Original: SQL Server Tuning series advanced (How to index tuning)
Objective
In the previous article we analyzed the role of statistical information in the database, and we have learned how the database uses statistics to control the distribution of the contents of tables in the database. Children's shoes are not clear and can be clicked for reference.
As a tuning series of articles, the index of the database is certainly not less, so this article we began to analyze this piece of content, about the basic knowledge of the index is not intended to further analysis, a search on the web, this article is more focused on some of the actual combat content display, I hope that through this article you crossing can find the right solution in the real scene enough.
For the use of the index, I would like to encounter problems to find a suitable solution can be, do not mess with!!!
This article analyzes the superiority of the index and also shows the negative effect.
Technical preparation
Database version is SQL Server2012, the previous articles with SQL Server2008rt, the content is not very different, using Microsoft's previous case library (Northwind) for analysis, part of the content will also be applied to another Microsoft Case Library AdventureWorks
Trust the Friends of SQL Server, both libraries are not too unfamiliar.
Conceptual understanding
The so-called indexes, like other types of data pages in SQL Server, are fixed 8KB (8192 bytes), stored in the same b-tree structure, and each page in the index B-tree is called an index node.
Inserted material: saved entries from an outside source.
-- ==== Sys2Proof/Safety.lean ====
section
/-! DEFINITION. The terms claims are stated in: the reachable states, the invariant of a pass and of the whole machine, the
explicit next state and line a rule gives, and the alphabet of 48_renderer.md R171. The explicit forms are written from the
rules again, not by calling the renderer or the driver, so that a claim compares two readings of the spec. -/

namespace Sys2Proof.Machine

/-! ## Reachable states -/

/-- The states the host and SD can bring about. Before the first START `idx`, OUT and DIAG are "any value" (10_state.md R33,
93_implementation_defined.md U8; log 13), and so are the host's parameters. -/
inductive Reachable : State → Prop where
  | powerOn (s : State) (hp : s.phase = .idle) (hm : s.ibuf.wf) : Reachable s
  | host {s t : State} (m : HostMove) (hs : Reachable s) (ht : hostMove m s = .next t) : Reachable t
  | step {s t : State} (hs : Reachable s) (ht : Sys2Proof.Machine.step s = .next t) : Reachable t

/-! ## What a rule says of a line and of a next state -/

/-- The admitted domain with the numbers of 10_state.md R27: "`N <= 65537` for `ByteOffset` and `N <= 65025` for
`AddressOffset`", every `N` in mode None. -/
def LenAdmitted : OffsetMode → Nat → Prop
  | .none, _ => True
  | .byteOffset, n => n ≤ 65537
  | .addressOffset, n => n ≤ 65025

/-- The three lines of 10_state.md R23. -/
def offsetAt : OffsetMode → Nat → Option Nat
  | .none, _ => none
  | .byteOffset, idx => some (0 + idx)
  | .addressOffset, idx => some (0x200 + idx)

/-- The prefix of the line of the window at `idx` (48_renderer.md R169 with 10_state.md R23). -/
def prefixAt : OffsetMode → Nat → Text
  | .none, _ => []
  | .byteOffset, idx => ['0', 'x'] ++ hexU idx 2 ++ ['\t']
  | .addressOffset, idx => ['0', 'x'] ++ hexU (0x200 + idx) 3 ++ ['\t']

/-- The line of the window at `idx` whose text is `txt` (48_renderer.md R165). -/
def lineAt (mode : OffsetMode) (idx : Nat) (txt : Text) : Text := prefixAt mode idx ++ txt ++ ['\n']

/-- The state after the step that emits `i` with text `txt`: one entry more in OUT, `idx` 2 further, the phase of
49_stream_driver.md R193, every other field as before. -/
def afterWord (s : State) (i : Instr) (txt : Text) : State where
  phase := if s.idx + 2 = 2 * (s.len / 2) then .done else .running
  idx := s.idx + 2
  out := s.out ++ [⟨offsetAt s.mode s.idx, i, lineAt s.mode s.idx txt⟩]
  diag := s.diag
  mode := s.mode
  len := s.len
  ibuf := s.ibuf

/-- What an instruction rule says a record does: in every state whose LEN is in the admitted domain it completes with the
line of its text, no flag and no exception. -/
def Emits (i : Instr) (txt : Text) : Prop :=
  ∀ s : State, LenAdmitted s.mode s.len → exec i s = .next (afterWord s i txt)

/-- An instruction rule's tag, format, text and effect (the template of 42_family_0.md). -/
def RuleOf (i : Instr) (tag : Nat) (format : Format) (txt : Text) : Prop :=
  i.tag = tag ∧ i.format = format ∧ text i = txt ∧ Emits i txt

/-! ## Invariants -/

/-- What holds from START to the end of a pass, as long as the host leaves its parameters alone. -/
structure PassInv (s : State) : Prop where
  /-- IBUF is in canonical form -/
  memory : s.ibuf.wf
  /-- R27 -/
  domain : LenAdmitted s.mode s.len
  /-- R234, R28: a byte stands at every index below LEN -/
  present : ∀ a, a < s.len → s.ibuf.read a ≠ none
  /-- one entry for each window passed: `idx` is even (R22) and OUT has `idx / 2` entries (R29) -/
  index : s.idx = 2 * s.out.length
  /-- R22, R24 -/
  running : s.phase = .running ↔ s.idx < 2 * (s.len / 2)
  /-- R24, R195 -/
  done : s.phase = .done ↔ s.idx = 2 * (s.len / 2)
  /-- R197; the order is decision D11 of the spec (log 20) -/
  diagnostics : s.diag = .byteCount s.len :: (if s.len % 2 = 1 then [.malformedLength] else [])
  /-- R29: entry `k` is the triple of the word at byte index `2*k` -/
  entries : ∀ k e, s.out[k]? = some e → ∃ b0 b1, s.ibuf.read (2 * k) = some b0 ∧ s.ibuf.read (2 * k + 1) = some b1 ∧
    e = ⟨offsetAt s.mode (2 * k), decode (wordOf b0 b1), lineAt s.mode (2 * k) (text (decode (wordOf b0 b1)))⟩

/-- What holds of every reachable state: IBUF is canonical, a running pass has its invariant, and a finished pass holds a
complete result for the LEN it was started with. -/
structure MachineInv (s : State) : Prop where
  memory : s.ibuf.wf
  running : s.phase = .running → PassInv s
  done : s.phase = .done → s.idx = 2 * s.out.length ∧
    ∃ n, s.idx = 2 * (n / 2) ∧ s.diag = .byteCount n :: (if n % 2 = 1 then [.malformedLength] else [])

/-! ## Numerals and characters -/

/-- The value of a hex digit character. -/
def digitValue (c : Char) : Nat := "0123456789ABCDEF".toList.idxOf c

/-- The number a string of hex digits denotes, most significant digit first. -/
def numeralValue (t : Text) : Nat := t.foldl (fun acc c => 16 * acc + digitValue c) 0

/-- The 49 characters of 48_renderer.md R171. -/
def alphabet : Text :=
  "ABCDEFHIJKLNOPRSTUVWXY".toList ++ "acdeilnopvx".toList ++ "0123456789".toList ++ [' ', ',', '[', ']'] ++ ['\t', '\n']

end Sys2Proof.Machine
end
The top node of the B-tree is the root node. The underlying node in the index is called a leaf node. Any index between the root node and the leaf node is collectively known as the intermediate level.
Forget it, it's too cumbersome to describe, and it's an intuitive display structure on Books Online:
The above diagram visually shows the way the b-tree structure, basically similar to the structure of the data page, here is a point to remind that the bottom of the clustered index leaf node is stored as the actual data page. This provides an ultra-fast way for fast data acquisition, and is also an important part of our tuning, which is analyzed in subsequent articles.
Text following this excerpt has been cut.